Check out our tips for how to clear the toughest clutter.
Stuff with big price tags
We’ve all been here. The cowboy boots we bought out west, that pinch our feet. The black-tie dress worn once, now outgrown.
And it’s not only clothing.
Pricey, task-specific kitchen appliances (are you over your juicing phase?). Obsolete furniture. The raft of 50-percent-off holiday ornaments bought five years ago, price tags still attached.
We dropped significant dough on this stuff and think jettisoning it confirms our bad investment.
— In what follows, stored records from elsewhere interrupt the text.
theorem State.logError_keeps {z s} {e} (h : Keeps z s) : Keeps z (State.logError s e) := by
  unfold State.logError
  dsimp only
  have hr : Keeps z s.errRoll := State.errRoll_keeps h
  have hs : Keeps z (if e.cls = 2 then s.errRoll.alarm alarmFatal e.unit else s.errRoll) :=
    Keeps.ite hr (fun k => State.alarm_keeps k)
  generalize (if e.cls = 2 then s.errRoll.alarm alarmFatal e.unit else s.errRoll) = t at hs
  repeat' split
  all_goals first
    | exact hs.updErr id
    | exact State.pushRec_keeps (hs.updErr id)

theorem State.logCorrected_keeps {z s} {e n} (h : Keeps z s) : Keeps z (State.logCorrected s e n) := by
  unfold State.logCorrected
  split
  · exact h
  · dsimp only
    split
    · exact State.logError_keeps h
    · exact (State.logError_keeps h).updErr id

theorem State.writeDropped_keeps {z s} {off} (h : Keeps z s) : Keeps z (State.writeDropped s off) := by
  unfold State.writeDropped
  repeat' first
    | with_reducible assumption
    | with_reducible refine State.logError_keeps ?_

theorem State.damageRec_keeps {z s} {ty unit addr u ok} (h : Keeps z s) : Keeps z (State.damageRec s ty unit addr u ok) := by
  unfold State.damageRec
  repeat' first
    | with_reducible assumption
    | with_reducible refine State.logError_keeps ?_

theorem State.dropUpset_keeps {z s} {u} (h : Keeps z s) : Keeps z (State.dropUpset s u) := by
  unfold State.dropUpset
  repeat' first
    | with_reducible assumption
    | fail_if_no_progress refine Keeps.upd ?_ (Nat.le_refl _) rfl

theorem State.settleGranule_keeps {z s} {u g w} (h : Keeps z s) : Keeps z (State.settleGranule s u g w) := by
  have hw (bs : List PByte) : Keeps z { s with mem := s.mem.write (8 * g) bs } := h.updMem (fun i => Ram.wf_write i _ _) id
  cases w with
  | clean v => exact hw _
  | corrected v => exact State.damageRec_keeps (hw _)
  | poison => exact hw _
  | uncorrectable => exact State.damageRec_keeps (hw _)

theorem State.meetGranule_keeps {z s} {u g} (h : Keeps z s) : Keeps z (State.meetGranule s u g) := by
  have hd : Keeps z (s.dropUpset u) := State.dropUpset_keeps h
  unfold State.meetGranule
  dsimp only
  split
  · exact hd
  · exact State.settleGranule_keeps hd

theorem State.meetAll_keeps {z s} {x1} (h : Keeps z s) : Keeps z (State.meetAll s x1) := by
  induction x1 generalizing s with
  | nil =>
    unfold State.meetAll
    repeat' first
      | with_reducible assumption
  | cons a0 r0 ih =>
    unfold State.meetAll
    repeat' first
      | with_reducible assumption
      | with_reducible refine ih ?_
      | with_reducible refine State.meetGranule_keeps ?_
      | split

theorem State.meet_keeps {z s} {a n} (h : Keeps z s) : Keeps z (State.meet s a n) := by
  unfold State.meet
  repeat' first
    | with_reducible assumption
    | with_reducible refine State.meetAll_keeps ?_

theorem State.overwrite_keeps {z s} {a n} (h : Keeps z s) : Keeps z (State.overwrite s a n) := by
  unfold State.overwrite
  repeat' first
    | with_reducible assumption
    | with_reducible refine State.meet_keeps ?_
    | fail_if_no_progress refine Keeps.upd ?_ (Nat.le_refl _) rfl

theorem State.settleRec_keeps {z s} {a u w} (h : Keeps z s) : Keeps z (State.settleRec s a u w) := by
  cases w with
  | corrected v => exact State.damageRec_keeps h
  | _ => exact h

theorem State.meetFirst_keeps {z s} {a bs u} (h : Keeps z s) : Keeps z (State.meetFirst s a bs u).1 := by
  have hd : Keeps z (s.dropUpset u) := State.dropUpset_keeps h
  unfold State.meetFirst
  dsimp only
  split
  · exact hd
  · exact State.settleRec_keeps hd

theorem State.meetEach_keeps {z s} {a bs x3} (h : Keeps z s) : Keeps z (State.meetEach s a bs x3).1 := by
  induction x3 generalizing s a bs with
  | nil =>
    unfold State.meetEach
    repeat' first
      | with_reducible assumption
  | cons a0 r0 ih =>
    unfold State.meetEach
    repeat' first
      | with_reducible assumption
      | with_reducible refine ih ?_
      | with_reducible refine State.meetFirst_keeps ?_

theorem State.meetSig_keeps {z s} {r obj} (h : Keeps z s) : Keeps z (State.meetSig s r obj).1 := by
  unfold State.meetSig
  repeat' first
    | with_reducible assumption
    | lift_lets
    | (intro x; subst x)
    | with_reducible refine State.damageRec_keeps ?_
    | split
    | fail_if_no_progress refine Keeps.upd ?_ (Nat.le_refl _) rfl

theorem State.carried_keeps {z s} {a ps bs} (h : Keeps z s) : Keeps z (State.carried s a ps bs).1 := by
  unfold State.carried
  repeat' first
    | with_reducible assumption
    | with_reducible refine State.meetEach_keeps ?_
    | split

theorem State.strike_keeps {z s} (h : Keeps z s) : Keeps z (State.strike s) := by
  unfold State.strike
  repeat' first
    | with_reducible assumption
    | with_reducible refine State.drawn_keeps ?_
    | split
    | fail_if_no_progress refine Keeps.upd ?_ (Nat.le_refl _) rfl

theorem State.rekey_keeps {z s} {k a n u} (h : Keeps z s) : Keeps z (State.rekey s k a n u) := by
  unfold State.rekey
  dsimp only
  split
  · exact h.updMem id (fun i => Tab.rising_put i _ _)
  · split
    · exact h.updMem id (fun i => Tab.rising_put i _ _)
    · exact h.updMem (fun i => Ram.wf_write i _ _) (fun i => Tab.rising_put i _ _)

theorem State.rekeys_keeps {z s} {k a n l} (h : Keeps z s) : Keeps z (State.rekeys s k a n l) := by
  induction l generalizing s with
  | nil => exact h
  | cons i r ih => exact ih (State.rekey_keeps h)

theorem State.writePhys_keeps {z s} {k a bs} (h : Keeps z s) : Keeps z (State.writePhys s k a bs) := by
  unfold State.writePhys
  dsimp only
  split
  · exact h
  · exact (State.rekeys_keeps (State.overwrite_keeps h)).updMem (fun i => Ram.wf_write i _ _) id

theorem State.clearUnit_keeps {z s} {u} (h : Keeps z s) : Keeps z (State.clearUnit s u) :=
  h.updMem (fun i => Ram.wf_write i _ _) (fun i => Tab.rising_del i _)

theorem State.violate_keeps {z s} {p ctx unit v addr} (h : Keeps z s) : Keeps z (State.violate s p ctx unit v addr) := by
  unfold State.violate
  repeat' first
    | with_reducible assumption
    | with_reducible refine Keeps.ite ?_ (fun _ => ?_)
    | fail_if_no_progress refine Keeps.upd ?_ (Nat.le_refl _) rfl

theorem State.violateBy_keeps {z s} {w v addr} (h : Keeps z s) : Keeps z (State.violateBy s w v addr) := by
  unfold State.violateBy
  repeat' first
    | with_reducible assumption
    | with_reducible refine State.violate_keeps ?_

theorem State.count_keeps {z s} {n i v} (h : Keeps z s) : Keeps z (State.count s n i v) := by
  unfold State.count
  repeat' first
    | with_reducible assumption
    | with_reducible refine State.onCtx_keeps ?_

theorem State.countPart_keeps {z s} {p i v} (h : Keeps z s) : Keeps z (State.countPart s p i v) := by
  unfold State.countPart
  repeat' first
    | with_reducible assumption
    | with_reducible refine State.onPart_keeps ?_

theorem State.act_keeps {z s} {n cls pt k} (h : Keeps z s) : Keeps z (State.act s n cls pt k) := by
  unfold State.act
  repeat' first
    | with_reducible assumption
    | with_reducible refine State.onPart_keeps ?_
    | with_reducible refine State.onCtx_keeps ?_

theorem State.actBy_keeps {z s} {w cls k} (h : Keeps z s) : Keeps z (State.actBy s w cls k) := by
  unfold State.actBy
  repeat' first
    | with_reducible assumption
    | with_reducible refine State.act_keeps ?_
    | split

theorem State.interrupt_keeps {z s} {v} (h : Keeps z s) : Keeps z (State.interrupt s v) := by
  unfold State.interrupt
  repeat' first
    | with_reducible assumption
    | with_reducible refine Keeps.ite ?_ (fun _ => ?_)
    | fail_if_no_progress refine Keeps.upd ?_ (Nat.le_refl _) rfl

theorem State.missed_keeps {z s} {w foreign va} (h : Keeps z s) : Keeps z (State.missed s w foreign va) := by
  unfold State.missed
  repeat' first
    | with_reducible assumption
    | with_reducible refine State.count_keeps ?_
    | with_reducible refine State.violateBy_keeps ?_
    | split

theorem State.touch_keeps {z s} {w pa n} (h : Keeps z s) : Keeps z (State.touch s w pa n) := by
  unfold State.touch
  repeat' first
    | with_reducible assumption
    | with_reducible refine State.act_keeps ?_
    | with_reducible refine State.onStack_keeps ?_
    | split

theorem State.touchSup_keeps {z s} {pa n} (h : Keeps z s) : Keeps z (State.touchSup s pa n) := by
  unfold State.touchSup
  repeat' first
    | with_reducible assumption
    | with_reducible refine State.touch_keeps ?_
So face it head-on. Ease the pain by selling what’s salable at consignment shops, eBay, Craigslist, etc., and donate items you can’t sale. Someone will get some good out of it.
That’s not a total loss.
Stuff from life experiences
See the aforementioned cowboy boots.
Travelers tend to bring home mementos, which can include anything from photos to books to furniture. Anyone with years into a chosen career, quickly accumulates tools of their trades.
If you’ve ever considered compiling a scrapbook, you likely have more than enough material waiting in drawers, boxes and bins.
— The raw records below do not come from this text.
theorem nmvColumns_keeps {z s} {w n st a f xs x6} (h : Keeps z s) : Keeps z (nmvColumns w n st a f xs x6 s).s := by
  induction x6 generalizing w n st a f xs s with
  | zero =>
    unfold nmvColumns
    repeat' first
      | with_reducible assumption
  | succ n0 ih =>
    unfold nmvColumns
    repeat' first
      | with_reducible assumption
      | lift_lets
      | (intro x; subst x)
      | with_reducible refine ih ?_
      | with_reducible refine State.readData_keeps ?_
      | with_reducible refine wellSegments_keeps ?_
      | with_reducible refine State.poisonRead_keeps ?_
      | split

theorem State.askWells_keeps {z s} {st r} (h : Keeps z s) : Keeps z (State.askWells s st r) := by
  unfold State.askWells
  repeat' first
    | with_reducible assumption
    | with_reducible refine State.onStack_keeps ?_

theorem runMxNmv_keeps {z s t} {f x2 x3} (h : Keeps z s) (e : runMxNmv f s x2 x3 = some t) : Keeps z t.state := by
  unfold runMxNmv at e
  try dsimp only at e
  repeat' split at e
  all_goals try cases e
  repeat' first
    | with_reducible assumption
    | dsimp only [Eff.state_done, Eff.state_abort]
    | with_reducible refine readOp_keeps ?_
    | with_reducible refine nmvColumns_keeps ?_
    | with_reducible refine State.writeSp_keeps ?_
    | with_reducible refine State.addFlags_keeps ?_
    | with_reducible refine State.askWells_keeps ?_
    | with_reducible refine State.act_keeps ?_
    | with_reducible refine State.count_keeps ?_

theorem runXpDef_keeps {z s t} {xN aS sO x4 x5} (h : Keeps z s) (e : runXpDef xN aS sO s x4 x5 = some t) : Keeps z t.state := by
  unfold runXpDef at e
  try dsimp only at e
  repeat' split at e
  all_goals try cases e
  repeat' first
    | with_reducible assumption
    | dsimp only [Eff.state_done, Eff.state_abort]
    | with_reducible refine withSpCtl_keeps ?_ (fun _ => ?_)
    | with_reducible refine State.onRegs_keeps ?_
    | split

theorem readMask_keeps {z s} {w c m n} (h : Keeps z s) : Keeps z (readMask s w c m n).1 := by
  unfold readMask
  repeat' first
    | with_reducible assumption
    | with_reducible refine State.readSp_keeps ?_
    | split

theorem readIns_keeps {z s} {w c k n tiles x6} (h : Keeps z s) : Keeps z (readIns s w c k n tiles x6).1 := by
  induction x6 generalizing s w c k n tiles with
  | nil =>
    unfold readIns
    repeat' first
      | with_reducible assumption
  | cons a0 r0 ih =>
    unfold readIns
    repeat' first
      | with_reducible assumption
      | with_reducible refine ih ?_
      | with_reducible refine readOp_keeps ?_
      | split

theorem writeOut_keeps {z s} {c k f p xs o t n} (h : Keeps z s) : Keeps z (writeOut s c k f p xs o t n) := by
  unfold writeOut
  repeat' first
    | with_reducible assumption
    | with_reducible refine Keeps.ite ?_ (fun _ => ?_)
    | with_reducible refine State.writeSp_keeps ?_
    | with_reducible refine State.addFlags_keeps ?_

theorem writeOuts_keeps {z s} {c k f p xs n o x8} (h : Keeps z s) : Keeps z (writeOuts s c k f p xs n o x8) := by
  induction x8 generalizing s c k f p xs n o with
  | nil =>
    unfold writeOuts
    repeat' first
      | with_reducible assumption
  | cons a0 r0 ih =>
    unfold writeOuts
    repeat' first
      | with_reducible assumption
      | with_reducible refine ih ?_
      | with_reducible refine writeOut_keeps ?_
The problem? Saying, “Someday I’ll do a scrapbook.”
Now’s a great time! It’s a fun, enlightening way to bust this kind of clutter, especially if you do it with friends or family members who participated, and appreciate the I-remember-when stories.
Use only your best mementos and discard duplicates — or give them to friends and family members for their scrapbooks.
Feel lighter already?
Stuff you get emotional about
This is the toughie. Let’s face it together.
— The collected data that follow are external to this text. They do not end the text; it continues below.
-- ==== Sys2Proof/Laws/KeepsWork.lean ====
section
/-! SUPPORT. `Keeps` for restarts, the dispatcher, partitions, movement, reductions, the collective and debug classes, and the engines. -/

namespace Sys2Proof.Machine

theorem State.rerankCores_keeps {z s} {n total x3} (h : Keeps z s) : Keeps z (State.rerankCores s n total x3) := by
  induction x3 generalizing s n total with
  | nil =>
    unfold State.rerankCores
    repeat' first
      | with_reducible assumption
  | cons a0 r0 ih =>
    unfold State.rerankCores
    repeat' first
      | with_reducible assumption
      | with_reducible refine ih ?_
      | with_reducible refine State.onX_keeps ?_

theorem State.restartCores_keeps {z s} {x1} (h : Keeps z s) : Keeps z (State.restartCores s x1) := by
  induction x1 generalizing s with
  | nil =>
    unfold State.restartCores
    repeat' first
      | with_reducible assumption
  | cons a0 r0 ih =>
    unfold State.restartCores
    repeat' first
      | with_reducible assumption
      | with_reducible refine Keeps.ite ?_ (fun _ => ?_)
      | with_reducible refine ih ?_
      | with_reducible refine State.onX_keeps ?_
      | with_reducible refine State.onCore_keeps ?_

theorem State.restartGroup_keeps {z s} {n} (h : Keeps z s) : Keeps z (State.restartGroup s n) := by
  unfold State.restartGroup
  repeat' first
    | with_reducible assumption
    | with_reducible refine Keeps.ite ?_ (fun _ => ?_)
    | with_reducible refine State.onCtx_keeps ?_
    | with_reducible refine State.restartCores_keeps ?_

theorem State.wakeRegions_keeps {z s} {x1} (h : Keeps z s) : Keeps z (State.wakeRegions s x1) := by
  induction x1 generalizing s with
  | nil =>
    unfold State.wakeRegions
    repeat' first
      | with_reducible assumption
  | cons a0 r0 ih =>
    unfold State.wakeRegions
    repeat' first
      | with_reducible assumption
      | with_reducible refine ih ?_
      | with_reducible refine State.onRegion_keeps ?_

theorem State.wakeFor_keeps {z s} {n} (h : Keeps z s) : Keeps z (State.wakeFor s n) := by
  unfold State.wakeFor
  repeat' first
    | with_reducible assumption
    | with_reducible refine State.wakeRegions_keeps ?_
    | fail_if_no_progress refine Keeps.upd ?_ (Nat.le_refl _) rfl

theorem State.doorbell_keeps {z s} {fn n index k} (h : Keeps z s) : Keeps z (State.doorbell s fn n index k) := by
  unfold State.doorbell
  repeat' first
    | with_reducible assumption
    | with_reducible refine Keeps.ite ?_ (fun _ => ?_)
    | with_reducible refine State.violate_keeps ?_
    | with_reducible refine State.writeDropped_keeps ?_
    | with_reducible refine State.onCtx_keeps ?_

theorem submissionTail_keeps {z s} {fn n index} (h : Keeps z s) : Keeps z (submissionTail s fn n index) := by
  unfold submissionTail
  repeat' first
    | with_reducible assumption
    | with_reducible refine State.doorbell_keeps ?_

theorem completionHead_keeps {z s} {fn n index} (h : Keeps z s) : Keeps z (completionHead s fn n index) := by
  unfold completionHead
  repeat' first
    | with_reducible assumption
    | with_reducible refine State.doorbell_keeps ?_

theorem State.turnOver_keeps {z s} {n} (h : Keeps z s) : Keeps z (State.turnOver s n) := by
  unfold State.turnOver
  repeat' first
    | with_reducible assumption
    | fail_if_no_progress refine Keeps.upd ?_ (Nat.le_refl _) rfl

theorem State.enqueue_keeps {z s} {n r} (h : Keeps z s) : Keeps z (State.enqueue s n r) := by
  unfold State.enqueue
  repeat' first
    | with_reducible assumption
    | with_reducible refine Keeps.ite ?_ (fun _ => ?_)
    | with_reducible refine State.wakeFor_keeps ?_
    | with_reducible refine State.startRecs_keeps ?_
    | fail_if_no_progress refine Keeps.upd ?_ (Nat.le_refl _) rfl

theorem acceptRec_keeps {z s} {n op r k} (h : Keeps z s) (hk : ∀ b0, Keeps z b0 → Keeps z (k b0)) : Keeps z (acceptRec s n op r k) := by
  unfold acceptRec
  repeat' first
    | with_reducible assumption
    | with_reducible refine hk _ ?_
    | with_reducible refine State.onCtx_keeps ?_
    | with_reducible refine State.turnOver_keeps ?_
    | with_reducible refine State.post_keeps ?_
    | split

theorem State.postEnded_keeps {z s} {n a} (h : Keeps z s) : Keeps z (State.postEnded s n a) := by
  unfold State.postEnded
  repeat' first
    | with_reducible assumption
    | with_reducible refine State.postAcc_keeps ?_

theorem State.postEndeds_keeps {z s} {n x2} (h : Keeps z s) : Keeps z (State.postEndeds s n x2) := by
  induction x2 generalizing s n with
  | nil =>
    unfold State.postEndeds
    repeat' first
      | with_reducible assumption
  | cons a0 r0 ih =>
    unfold State.postEndeds
    repeat' first
      | with_reducible assumption
      | with_reducible refine ih ?_
      | with_reducible refine State.postEnded_keeps ?_

theorem State.postReset_keeps {z s} {n} (h : Keeps z s) : Keeps z (State.postReset s n) := by
  unfold State.postReset
  repeat' first
    | with_reducible assumption
    | with_reducible refine Keeps.ite ?_ (fun _ => ?_)
    | with_reducible refine State.postEndeds_keeps ?_
    | with_reducible refine State.postRun_keeps ?_
    | with_reducible refine State.status_keeps ?_

theorem State.detachUpds_keeps {z s} {n} (h : Keeps z s) : Keeps z (State.detachUpds s n) := by
  unfold State.detachUpds
  repeat' first
    | with_reducible assumption
    | fail_if_no_progress refine Keeps.upd ?_ (Nat.le_refl _) rfl

theorem State.beginReset_keeps {z s} {n} (h : Keeps z s) : Keeps z (State.beginReset s n) := by
  unfold State.beginReset
  repeat' first
    | with_reducible assumption
    | with_reducible refine Keeps.ite ?_ (fun _ => ?_)
    | with_reducible refine State.onCtx_keeps ?_
    | with_reducible refine State.postReset_keeps ?_
    | with_reducible refine State.detachUpds_keeps ?_
    | with_reducible refine State.removeCtx_keeps ?_
    | with_reducible refine State.resetNotice_keeps ?_
    | with_reducible refine State.noteDue_keeps ?_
The first set of dishes you and your spouse or partner, bought together. Your kids’ baby shoes. Gifts and inherited items that aren’t your style, from people who are now deceased.
Every time you examine items in this category, you must weather those emotions. Plus, a lot of items are no longer usable.
The solution? Pare down their emotional hold. Give the baby shoes to your kids to pass down to their kids.
Keep one dish and donate the rest. Same for Grandma’s afghan collection.
Take photos of everything you can store digitally. Let most of it go!